Validate screenshots:

uv run python scripts/check_screenshots.py .agents/evidence/pr/codex-real-e2e

5. Verify the trace

The output directory contains at least two real .jsonl traces and generated .html viewers from claude-tap.
The trace includes multiple POST /v1/responses entries with status 200 and non-zero token usage.
At least one request contains image content from the --image attachment.
The viewer shows Messages and Response sections with multiple content blocks separated cleanly.
Tool calls and tool results stay interleaved in the order they happened.
Copy buttons still copy the complete logical message/section text, not only one visual content block.
Text selection across adjacent content blocks remains possible in the browser.
Screenshot evidence includes at least two scroll depths for the same resumed trace, not only the top of the page.
If the trace contains image input, screenshot evidence includes the rendered image block or records why the client did not send image content into the API request body.

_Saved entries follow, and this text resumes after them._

/-- Settles O24: ENCODE writes the tuple exactly from the seed buffer that holds the decoded bytes of its codes. -/
theorem everyWellFormedTupleHasOneSeed : Obligations.EveryWellFormedTupleHasOneSeed := by
  intro cs hcs
  obtain ⟨hrange, hpad⟩ := (wellFormedTuple_eq_true cs).1 hcs
  have hpad10 : ((tupleCodes cs)[12]).toNat % 4 = 0 := by
    rw [tupleCodes, Vector.getElem_map, BitVec.toNat_setWidth]
    omega
  have hkey : ∀ s t : State, exec .encode s = .next t →
      ((∀ n : Fin 13, t.code[n] = cs[n]) ↔ s.seed = packSeed (decodeCodes (tupleCodes cs))) := fun s t h => by
    rw [exec_encode_writes_iff h hrange, encodeSeed_eq_iff_eq_decodeCodes _ _ hpad10, seedBytes_eq_iff]
  refine ⟨packSeed (decodeCodes (tupleCodes cs)), fun s hs => ?_, fun b hb => ?_⟩
  · exact ⟨_, exec_eq_complete .encode s, (hkey s _ (exec_eq_complete .encode s)).2 hs⟩
  · obtain ⟨t, ht, hcodes⟩ := hb { State.reset with seed := b } rfl
    exact (hkey _ t ht).1 hcodes

/-! ### VALIDATE on a valid and on a changed phrase -/

/-- A valid phrase begins with a well-formed 13-tuple (R89). -/
theorem IsValidPhrase.decodeResult_eq {s : State} (hs : IsValidPhrase s) :
    decodeResult s = succeed (seedWrites (packSeed (decodeCodes (dataCodes s)))) := by
  obtain ⟨hrange, hpad, -⟩ := hs
  exact decodeResult_of_wellFormed s (fun n => hrange (n.castLE (by decide))) hpad

/-- Settles O21: on a valid phrase VALIDATE and DECODE have the same result, the write of the decoded seed. -/
theorem validateWritesTheDecodedSeed : Obligations.ValidateWritesTheDecodedSeed := by
  intro s hrange hpad h13 h14
  have hs : IsValidPhrase s := ⟨hrange, hpad, h13, h14⟩
  obtain ⟨t, ht, hdone, hcode, hseed⟩ :=
    exec_of_commandResult_eq_seedWrites (i := .validate) (validateResult_of_isValidPhrase hs)
  obtain ⟨u, hu, -, -, huseed⟩ := exec_of_commandResult_eq_seedWrites (i := .decode) hs.decodeResult_eq
  exact ⟨t, u, ht, hu, hdone, hcode, hseed.trans huseed.symm, seedBytes_of_packSeed t _ hseed⟩

/-- With the range and encoding checks passed, a phrase that is not valid fails the comparison of the checksum words
(R88). -/
theorem validateResult_of_not_isValidPhrase {s : State} (hrange : ∀ n : Fin 15, (codeReg s n).toNat < 1024)
    (hpad : (s.code[12]).toNat % 4 = 0) (hs : ¬ IsValidPhrase s) :
    validateResult s = failWith .checksumMismatch 0xF#4 := by
  have hnone := (firstOutOfRange_fifteen_eq_none s).2 hrange
  have hclear := (padBitsSet_eq_false s).2 hpad
  have hdiffer : checksumMatches s (checksumWords (decodeCodes (dataCodes s))) = false :=
    Bool.eq_false_iff.2 fun hmatch => hs ((isValidPhrase_iff_checks s).2 ⟨hnone, hclear, hmatch⟩)
  simp [validateResult, hnone, hclear, hdiffer, noPosition]

/-- VALIDATE then reports the mismatch and writes nothing (R61, R88). -/
theorem exec_validate_of_not_isValidPhrase {s : State} (hrange : ∀ n : Fin 15, (codeReg s n).toNat < 1024)
    (hpad : (s.code[12]).toNat % 4 = 0) (hs : ¬ IsValidPhrase s) :
    ∃ t, exec .validate s = .next t ∧ completedAs s t .checksumMismatch 0xF#4 ∧ dataUnchanged s t :=
  exec_of_commandResult_eq_failWith (i := .validate) (validateResult_of_not_isValidPhrase hrange hpad hs) (by decide)

/-- Settles O22: a phrase with a checksum word that differs is not valid. -/
theorem validateReportsAMismatch : Obligations.ValidateReportsAMismatch := by
  intro s hrange hpad hdiffer
  refine exec_validate_of_not_isValidPhrase hrange hpad fun ⟨_, _, h13, h14⟩ => ?_
  exact hdiffer.elim (· h13) (· h14)

/-- A change of one position of the code buffer, read back register by register. -/
theorem codeReg_set (s : State) (n m : Fin 15) (v : Word) :
    codeReg { s with code := s.code.set n v } m = if n = m then v else codeReg s m := by
  simp only [codeReg, Fin.getElem_fin, Vector.getElem_set, Fin.ext_iff]

/-- The data codes do not see the checksum positions. -/
theorem dataCodes_set_of_ge (s : State) (n : Fin 15) (v : Word) (hn : 13 ≤ n.val) :
    dataCodes { s with code := s.code.set n v } = dataCodes s :=
  dataCodes_congr _ _ fun m => (codeReg_set s n (m.castLE (by decide)) v).trans
    (if_neg fun e => by have := congrArg Fin.val e; simp only [Fin.val_castLE] at this; omega)

/-- The data codes of a valid phrase fix its two checksum words (R89). -/
theorem IsValidPhrase.codeReg_eq {s t : State} (hs : IsValidPhrase s) (ht : IsValidPhrase t)
    (hdata : dataCodes t = dataCodes s) (n : Fin 15) (hn : 13 ≤ n.val) : codeReg t n = codeReg s n := by
  obtain ⟨-, -, hs13, hs14⟩ := hs
  obtain ⟨-, -, ht13, ht14⟩ := ht
  rw [hdata] at ht13 ht14
  obtain rfl | rfl : n = 13 ∨ n = 14 := by omega
  · exact ht13.trans hs13.symm
  · exact ht14.trans hs14.symm

/-- Settles O26: the changed phrase has the data codes of the accepted one, which fix both checksum words, so that it is
not valid, while its codes stay in range. -/
theorem changedChecksumWordIsRejected : Obligations.ChangedChecksumWordIsRejected := by
  rintro s n v ⟨t, ht, hnone⟩ hn hv hne
  have hs : IsValidPhrase s := (err_of_exec_validate_eq_none_iff ht).1 hnone
  have hchanged : ¬ IsValidPhrase { s with code := s.code.set n v } := fun hvalid => by
    have hsame := hs.codeReg_eq hvalid (dataCodes_set_of_ge s n v hn) n hn
    rw [codeReg_set, if_pos rfl] at hsame
    exact hne hsame
  obtain ⟨hrange, hpad, -⟩ := hs
  have hrange' : ∀ m, (codeReg { s with code := s.code.set n v } m).toNat < 1024 := fun m => by
    rw [codeReg_set]
    split
    · exact hv
    · exact hrange m
  have hcode12 : codeReg { s with code := s.code.set n v } 12 = codeReg s 12 := by
    rw [codeReg_set, if_neg (by omega)]
  obtain ⟨u, hu, hdone, hseed, hcode⟩ :=
    exec_validate_of_not_isValidPhrase hrange' ((congrArg (·.toNat % 4) hcode12).trans hpad) hchanged
  exact ⟨u, hu, hdone, hseed, hcode⟩

end Sys2Proof.Machine
end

Taking Viewer Screenshots with Playwright

from playwright.sync_api import sync_playwright
import time, glob

html = glob.glob("/tmp/codex-e2e/trace_*.html")[-1]

with sync_playwright() as p:
    browser = p.chromium.launch()
    page = browser.new_page(viewport={"width": 1440, "height": 1000})
    page.goto(f"file://{html}")
    page.wait_for_load_state("networkidle")
    time.sleep(1)

    # Select a Responses call (data-idx matches trace line index)
    page.click('.sidebar-item[data-idx="1"]')
    time.sleep(0.5)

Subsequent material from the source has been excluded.